Quand la magie du camping opère… On a toujours eu des supers voisins (dédicace à Nico et Corinne) et c’est aussi le cas en camping. A Kaş, nous sympathisons donc avec nos voisins : Eigine, un médecin turc en caravane et Ralph, un pré retraité allemand, en voyage moto itinérant au long cours. A 18h, Eigine nous dit : « venez tous à table, j’ai fait à manger pour tout le monde. » On est le 8 mai et on ne peut s’empêcher de se dire en trinquant à l’apéro : »la guerre, quelle sombre idiotie ». Ralph renonce à voyager en Iran à cause des tensions avec Israël (soutenue par l’Allemagne et la France) et nous, avons renoncé à traverser la Russie (nous voulions rejoindre la Mongolie via l’Europe du Nord et la Russie lors de notre projet initial). Deux pays et deux peuples que nos enfants découvrirons sûrement quand la folie de la guerre sera passée. Bref !

On passe une excellente soirée, tout le monde se régale et l’on perfectionne notre culture culinaire turque. Le lendemain, Eigine appelle Antoine : « viens, on va faire des hamburgers ». Les filles, elles, ont adopté la caravane. Et là, sous nos yeux ahuris, il commence à vider sa caravane et à nous donner au moins 4kgs de nourriture, casquette, bouilloire, lunettes de soleil, lampes extérieures, couteau et on en passe… Antoine pousse des : »waouh, non mais c’est diiiiiingue, non mais, non mais, non mais,… », s’extasiant devant tous ces objets (on pensait l’habituer à vivre avec l’essentiel, ce n’est pas tout à fait gagné !). On remercie chaleureusement Eigine et évidemment on lui dit : « c’est adorable mais nous sommes à vélo et tu sais, on a besoin de rien. Nous avons déjà fait un colis pour la France de 5 kg de cadeaux reçus durant ces deux mois en Turquie la semaine dernière car nous étions trop lourds ». La sentence tombe : « Si vous refusez, je vais être très vexé ». « OK, on ne va pas se fâcher mais tout ne rentre pas dans les sacoches, Eigine, peut-être que la casquette suffit ? ». Rien à faire ; aucune négociation possible… Il vérifie que nous prenons tout et c’est très très lourd. Mais c’est avec le sourire d’avoir croisé sa route que nous prenons le chemin pour le ferry nous amenant à Katellorizo, petite île grecque. Nous avons donc toujours ta bouilloire avec nous, sois en rassuré !

L’aventurière en herbe

Bonjour à tous,

Je viens de fêter mes 15 mois et je me suis dit que vous seriez peut-être content d’avoir de mes nouvelles ! Je vais continuer à tout vous raconter :

Niveau vestimentaire : depuis que j’ai quitté le Mexique, je dois être habillée. Aimant vivre en couche, je le fais savoir à mes parents en hurlant dès qu’ils me mettent un pantalon, une polaire ou des chaussettes. Comme ça, ils vont se débrouiller pour me retrouver du soleil au lieu de la neige ! Et dès que je peux, je suis toute nue et surtout sans chaussures.

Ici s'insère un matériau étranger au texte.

-- ==== Sys2Proof/Machine/Deliver.lean ====
section
/-! DEFINITION. The step for a delivered word, and for each other event of the host (60_exceptions.md, the step function
after R104; 70_reset_and_hazards.md section 3). -/

namespace Sys2Proof.Machine

/-- The complete step for a delivered word (R104, R49, R103): first the `FAULT` gate, which discards the word unexamined,
then decoding, then the command or the exception (R106). -/
def deliver (w : Word) (s : State) : Host.Outcome State Fault Refusal :=
  if s.fault then .next s
  else
    match decode w with
    | .error _ => .next (s.raiseIllegal w)
    | .ok i => exec i s

/-- One event of the host acting on the state (R121, R125). A word offered at the same moment as reset is not delivered
(R106). -/
def act (e : HostEvent) (s : State) : Host.Outcome State Fault Refusal :=
  match e with
  | .deliver w => deliver w s
  | .reset _ => .next s.hostReset
  | .takeOut => .next s.takeOutput

/-- One step of the model: the next event of the host acts; with no event the block is idle and its state does not change
(R115). -/
def hostStep (s : State) : Host.Outcome State Fault Refusal :=
  match s.nextEvent with
  | none => .next s
  | some (e, s') => act e s'

/-- The command words of a program delivered one after another, in order (R129). -/
def deliverAll : List Word → State → Host.Outcome State Fault Refusal
  | [], s => .next s
  | w :: ws, s =>
    match deliver w s with
    | .next s' => deliverAll ws s'
    | .fault r => .fault r
    | .refused r => .refused r

end Sys2Proof.Machine
end

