/-- The next states of a step, one constructor for each thing that can happen: `step_cases`, `deliver_cases` and
`exec_cases` in one, tied to `step` by `stepTo_of_step`. -/
inductive StepTo (s : State) : State → Prop
  /-- No event: the block is idle (R115). -/
  | idle (hp : s.pending = []) : StepTo s s
  /-- A word delivered to the faulted block (R104). -/
  | discarded (w : Word) (rest : List HostEvent) (hp : s.pending = .deliver w :: rest) (hf : s.fault = true) :
    StepTo s { s with pending := rest }
  /-- The exception (R103). -/
  | illegal (w : Word) (rest : List HostEvent) (e : IllegalReason) (hp : s.pending = .deliver w :: rest)
    (hf : s.fault = false) (hd : decode w = .error e) : StepTo s (State.raiseIllegal { s with pending := rest } w)
  /-- A command with a destination register (R12). -/
  | wrote (w : Word) (rest : List HostEvent) (i : Instr) (rd : RegNum) (v : Word) (hp : s.pending = .deliver w :: rest)
    (hf : s.fault = false) (hd : decode w = .ok i) (hdest : destOf i = some rd) :
    StepTo s (State.writeReg { s with pending := rest } rd v)
  /-- `OUT` (R97). -/
  | sent (w : Word) (rest : List HostEvent) (ra : RegNum) (hp : s.pending = .deliver w :: rest)
    (hf : s.fault = false) (hd : decode w = .ok (.out ra)) :
    StepTo s (State.appendOut { s with pending := rest } (s.readReg ra))
  /-- Reset (R120). -/
  | wasReset (o : Option Word) (rest : List HostEvent) (hp : s.pending = .reset o :: rest) :
    StepTo s (State.hostReset { s with pending := rest })
  /-- The host is ready to take an output word (R125). -/
  | took (rest : List HostEvent) (hp : s.pending = .takeOut :: rest) :
    StepTo s (State.takeOutput { s with pending := rest })

/-- Every next state of a step is one of those of `StepTo`. -/
theorem stepTo_of_step (s t : State) (h : step s = .next t) : StepTo s t := by
  obtain ⟨hp, hs⟩ | ⟨w, rest, hp, hs⟩ | ⟨o, rest, hp, hs⟩ | ⟨rest, hp, hs⟩ := step_cases s <;> rw [hs] at h
  · cases h
    exact .idle hp
  · obtain ⟨hf, hdel⟩ | ⟨hf, e, hd, hdel⟩ | ⟨hf, i, hd, hdel⟩ := deliver_cases w { s with pending := rest } <;>
      rw [hdel] at h
    · cases h
      exact .discarded w rest hp hf
    · cases h
      exact .illegal w rest e hp hf hd
    · obtain ⟨rd, v, hdest, hexec⟩ | ⟨ra, rfl, hexec⟩ := exec_cases i { s with pending := rest } <;>
        cases hexec.symm.trans h
      · exact .wrote w rest i rd v hp hf hd hdest
      · exact .sent w rest ra hp hf hd
  · cases h
    exact .wasReset o rest hp
  · cases h
    exact .took rest hp

/-- When a reset is next, the step is the reset (R120). -/
theorem step_of_resetNext (s t : State) (hr : s.resetNext) (h : step s = .next t) :
    ∃ rest, t = State.hostReset { s with pending := rest } := by
  obtain ⟨o, rest, hp⟩ := hr
  exact ⟨rest, (Host.Outcome.next.inj ((step_cons s _ rest hp).symm.trans h)).symm⟩

/-! ## The fault latch (R16, R17) -/

/-- The next event of the host delivers the word `w`, which does not decode (R102). -/
def State.illegalNext (s : State) (w : Word) : Prop :=
  ∃ rest e, s.pending = .deliver w :: rest ∧ decode w = .error e

/-- What a step does to the latch: it keeps both parts, or takes the exception, or resets both. -/
theorem step_latch_cases (s t : State) (h : step s = .next t) :
    (¬ s.resetNext ∧ (s.fault = false → ¬ ∃ w, s.illegalNext w) ∧ t.fault = s.fault ∧ t.fword = s.fword) ∨
    (¬ s.resetNext ∧ s.fault = false ∧ ∃ w, s.illegalNext w ∧ t.fault = true ∧ t.fword = w) ∨
    (s.resetNext ∧ t.fault = false ∧ t.fword = 0#32) := by
  cases stepTo_of_step s t h with
  | idle hp => exact .inl (by simp [State.resetNext, State.illegalNext, hp])
  | discarded w rest hp hf => exact .inl (by simp [State.resetNext, hp, hf])
  | illegal w rest e hp hf hd => exact .inr (.inl ⟨by simp [State.resetNext, hp], hf, w, ⟨rest, e, hp, hd⟩, rfl, rfl⟩)
  | wrote w rest i rd v hp hf hd hdest => exact .inl (by simp [State.resetNext, State.illegalNext, hp, hd])
  | sent w rest ra hp hf hd => exact .inl (by simp [State.resetNext, State.illegalNext, hp, hd])
  | wasReset o rest hp => exact .inr (.inr ⟨⟨o, rest, hp⟩, rfl, rfl⟩)
  | took rest hp => exact .inl (by simp [State.resetNext, State.illegalNext, hp])

/-- Every step keeps `FWORD` at its reset value while `FAULT = 0` (R17). -/
theorem step_keeps_latchInv (s t : State) (hs : s.latchInv) (h : step s = .next t) : t.latchInv := by
  intro ht
  obtain ⟨-, -, hfault, hfword⟩ | ⟨-, -, w, -, hfault, -⟩ | ⟨-, -, hfword⟩ := step_latch_cases s t h
  · exact hfword.trans (hs (hfault.symm.trans ht))
  · cases hfault.symm.trans ht
  · exact hfword

/-! ## The output port (R21, R125) -/

/-- A word appended to the stream is behind everything that has left the port. -/
theorem State.portInv_appendOut (s : State) (w : Word) (hs : s.portInv) : (s.appendOut w).portInv := by
  obtain ⟨hle, earlier, hrec⟩ := hs
  refine ⟨?_, earlier, ?_⟩
  · simp only [appendOut_taken, appendOut_out, List.length_append]
    omega
  · simpa [List.take_append_of_le_length hle] using hrec

/-- A word that leaves the port is the next one of the stream. -/
theorem State.portInv_takeOutput (s : State) (hs : s.portInv) : s.takeOutput.portInv := by
  obtain ⟨w, hw, ht⟩ | ⟨-, ht⟩ := s.takeOutput_cases <;> rw [ht]
  · obtain ⟨-, earlier, hrec⟩ := hs
    obtain ⟨hlt, -⟩ := List.getElem?_eq_some_iff.1 hw
    exact ⟨hlt, earlier, by simp [hrec, List.take_add_one, hw]⟩
  · exact hs

/-- After a reset nothing has left the port, and what the host received before stays. -/
theorem State.portInv_hostReset (s : State) : s.hostReset.portInv := ⟨Nat.le_refl 0, s.received, by simp⟩

/-- Every step keeps the bookkeeping of the output port; only `OUT`, reset and the port itself touch it. -/
theorem step_keeps_portInv (s t : State) (hs : s.portInv) (h : step s = .next t) : t.portInv := by
  cases stepTo_of_step s t h with
  | idle _ => exact hs
  | discarded _ rest _ _ => exact hs
  | illegal w rest _ _ _ _ => exact hs
  | wrote _ rest _ rd v _ _ _ _ => exact hs
  | sent _ rest ra _ _ _ => exact State.portInv_appendOut { s with pending := rest } _ hs
  | wasReset _ rest _ => exact State.portInv_hostReset _
  | took rest _ => exact State.portInv_takeOutput { s with pending := rest } hs

/-! ## The statements -/

/-- Settles O4: the latch and the port each keep their half of the invariant. -/
theorem stepKeepsInvariant : Obligations.StepKeepsInvariant := fun s t ⟨hlatch, hport⟩ h =>
  ⟨step_keeps_latchInv s t hlatch h, step_keeps_portInv s t hport h⟩

/-- Settles O5, by what a step does to the latch. -/
theorem fwordIsWrittenOnce : Obligations.FwordIsWrittenOnce := by
  refine ⟨rfl, fun s t h => ?_, fun i s t v h => ⟨(latch_of_exec i s t h).2, exec_with_fword i s t v h⟩⟩
  refine ⟨?closes, ?stays, ?opens, fun hs => step_keeps_latchInv s t hs h⟩
  case closes =>
    intro hs ht
    obtain ⟨-, -, hfault, -⟩ | ⟨-, -, w, ⟨rest, e, hp, hd⟩, -, hfword⟩ | ⟨-, hfault, -⟩ := step_latch_cases s t h
    · cases hs.symm.trans (hfault.symm.trans ht)
    · exact ⟨w, rest, e, hp, hd, hfword⟩
    · cases hfault.symm.trans ht
  case stays =>
    intro hs hr
    obtain ⟨-, -, hfault, hfword⟩ | ⟨-, hs', -⟩ | ⟨hr', -⟩ := step_latch_cases s t h
    · exact ⟨hfault.trans hs, hfword⟩
    · cases hs.symm.trans hs'
    · exact absurd hr' hr
  case opens =>
    intro hr
    obtain ⟨rest, rfl⟩ := step_of_resetNext s t hr h
    exact ⟨rfl, rfl⟩

/-- Settles O6, by what a step does to the latch. -/
theorem faultIsSticky : Obligations.FaultIsSticky := by
  refine ⟨rfl, fun s t h => ⟨?closes, ?opens⟩, fun i s t h => (latch_of_exec i s t h).1, fun s w => deliver_of_fault w s⟩
  case closes =>
    intro hs
    change t.fault = true ↔ ∃ w, s.illegalNext w
    obtain ⟨-, hno, hfault, -⟩ | ⟨-, -, w, hw, hfault, -⟩ | ⟨⟨o, rest, hp⟩, hfault, -⟩ := step_latch_cases s t h
    · simp [hfault, hs, hno hs]
    · exact iff_of_true hfault ⟨w, hw⟩
    · simp [hfault, State.illegalNext, hp]
  case opens =>
    intro hs
    obtain ⟨hr, -, hfault, -⟩ | ⟨-, hs', -⟩ | ⟨hr, hfault, -⟩ := step_latch_cases s t h
    · simp [hfault, hs, hr]
    · cases hs.symm.trans hs'
    · exact iff_of_true hfault hr

/-- Settles O7, by everything a step can do: only `OUT` appends and only reset empties. -/
theorem outIsAppendOnly : Obligations.OutIsAppendOnly := by
  refine ⟨?grows, ?empties, exec_with_out⟩
  case grows =>
    intro s t h hr
    cases stepTo_of_step s t h with
    | idle _ => exact .inl rfl
    | discarded _ _ _ _ => exact .inl rfl
    | illegal _ _ _ _ _ _ => exact .inl rfl
    | wrote _ _ _ _ _ _ _ _ _ => exact .inl rfl
    | sent w rest ra hp hf hd => exact .inr ⟨w, rest, ra, hp, hf, hd, rfl⟩
    | wasReset o rest hp => exact absurd ⟨o, rest, hp⟩ hr
    | took _ _ => exact .inl (by simp)
  case empties =>
    intro s t h hr
    obtain ⟨rest, rfl⟩ := step_of_resetNext s t hr h
    rfl

/-- Settles O8, by induction on the list of words. -/
theorem unwrittenRegisterKeepsItsValue : Obligations.UnwrittenRegisterKeepsItsValue := by
  intro ws r
  induction ws with
  | nil => exact fun s _ => ⟨s, rfl, rfl⟩
  | cons w ws ih =>
    intro s h
    obtain ⟨hw, hws⟩ := List.forall_mem_cons.1 h
    obtain ⟨u, hdel, hu⟩ := deliver_keeps_readReg w r s hw
    obtain ⟨t, hall, ht⟩ := ih u hws
    exact ⟨t, (deliverAll_cons_of_next w ws s u hdel).trans hall, ht.trans hu⟩

/-- Settles O10: the fault gate and the decoder see no port, and a command reads the registers only. -/
theorem noHiddenState : Obligations.NoHiddenState := deliver_sameBlock

/-- Settles O23, by induction on the list of words: the first step delivers the first word. -/
theorem runDeliversTheWordsInOrder : Obligations.RunDeliversTheWordsInOrder := by
  intro ws later
  induction ws with
  | nil => exact fun s => ⟨_, rfl, rfl, rfl⟩
  | cons w ws ih =>
    intro s
    obtain ⟨u, hu⟩ := deliver_with_pending w s
    obtain ⟨t, hall, hrun, hlater⟩ := ih u
    have hstep : step { s with pending := .deliver w :: (ws.map .deliver ++ later) } =
        .next { u with pending := ws.map .deliver ++ later } := by
      rw [step_cons _ (.deliver w) (ws.map .deliver ++ later) rfl]
      exact hu _
    exact ⟨t, (deliverAll_cons_of_next w ws _ _ (hu later)).trans hall,
      (core_run_succ ws.length _ _ hstep).trans hrun, hlater⟩

/-- Settles O1. -/
theorem resetValues : Obligations.ResetValues := by
  intro s t ht
  obtain rfl | rfl : t = State.reset ∨ t = s.hostReset := by simpa using ht
  · exact ⟨State.readReg_reset, rfl, rfl, rfl⟩
  · exact ⟨s.readReg_hostReset, rfl, rfl, rfl⟩

/-- Settles O3: nothing is latched and nothing has left the port. -/
theorem invariantAtReset : Obligations.InvariantAtReset := ⟨fun _ => rfl, State.portInv_hostReset State.reset⟩

/-- Settles O9. -/
theorem onlyTheDestinationChanges : Obligations.OnlyTheDestinationChanges := exec_frame

/-- Settles O22, by whether a word is waiting at the port. -/
theorem outputPortPresentsEachWordOnce : Obligations.OutputPortPresentsEachWordOnce := by
  intro s rest hp
  have hstep : step s = .next (State.takeOutput { s with pending := rest }) := step_cons s _ rest hp
  refine ⟨_, hstep, State.sameBlock_takeOutput { s with pending := rest }, ?_⟩
  obtain ⟨w, hw, ht⟩ | ⟨hnone, ht⟩ := State.takeOutput_cases { s with pending := rest } <;> rw [ht]
  · refine ⟨rfl, fun w' hw' => ?_, fun hle => ?_⟩
    · cases hw.symm.trans hw'
      exact ⟨rfl, rfl⟩
    · cases hw.symm.trans (List.getElem?_eq_none hle)
  · refine ⟨rfl, fun w' hw' => ?_, fun _ => ⟨rfl, rfl⟩⟩
    cases hnone.symm.trans hw'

Niveau couches : les couches lavables battaient leur plein en Amérique Centrale, cela séchait en un tour de main. Et bien, depuis notre arrivée en Turquie, elles sont au fond de ma sacoche. Couches jetables à 100% et lingettes 100% non écolo… la famille n’en est pas très fière mais difficile de faire autrement avec la météo. 

Niveau transport vélo : je suis dans ma remorque pour les siestes (que nous avons changée pour la marque Thule et qui me convient beaucoup mieux). Je me permet d’hurler pendant 2 minutes à chaque fois que mes parents me mettent dedans pour la sieste, ça fait toujours son petit effet quand nos hôtes me voient pleurer : « oooh la pauvre ». Et je m’endors 50 mètres plus loin… Quand je me réveille, j’ai toujours une petite minute où j’observe mon environnement, aucun repère hormis les 4 êtres humains m’entourant au quotidien.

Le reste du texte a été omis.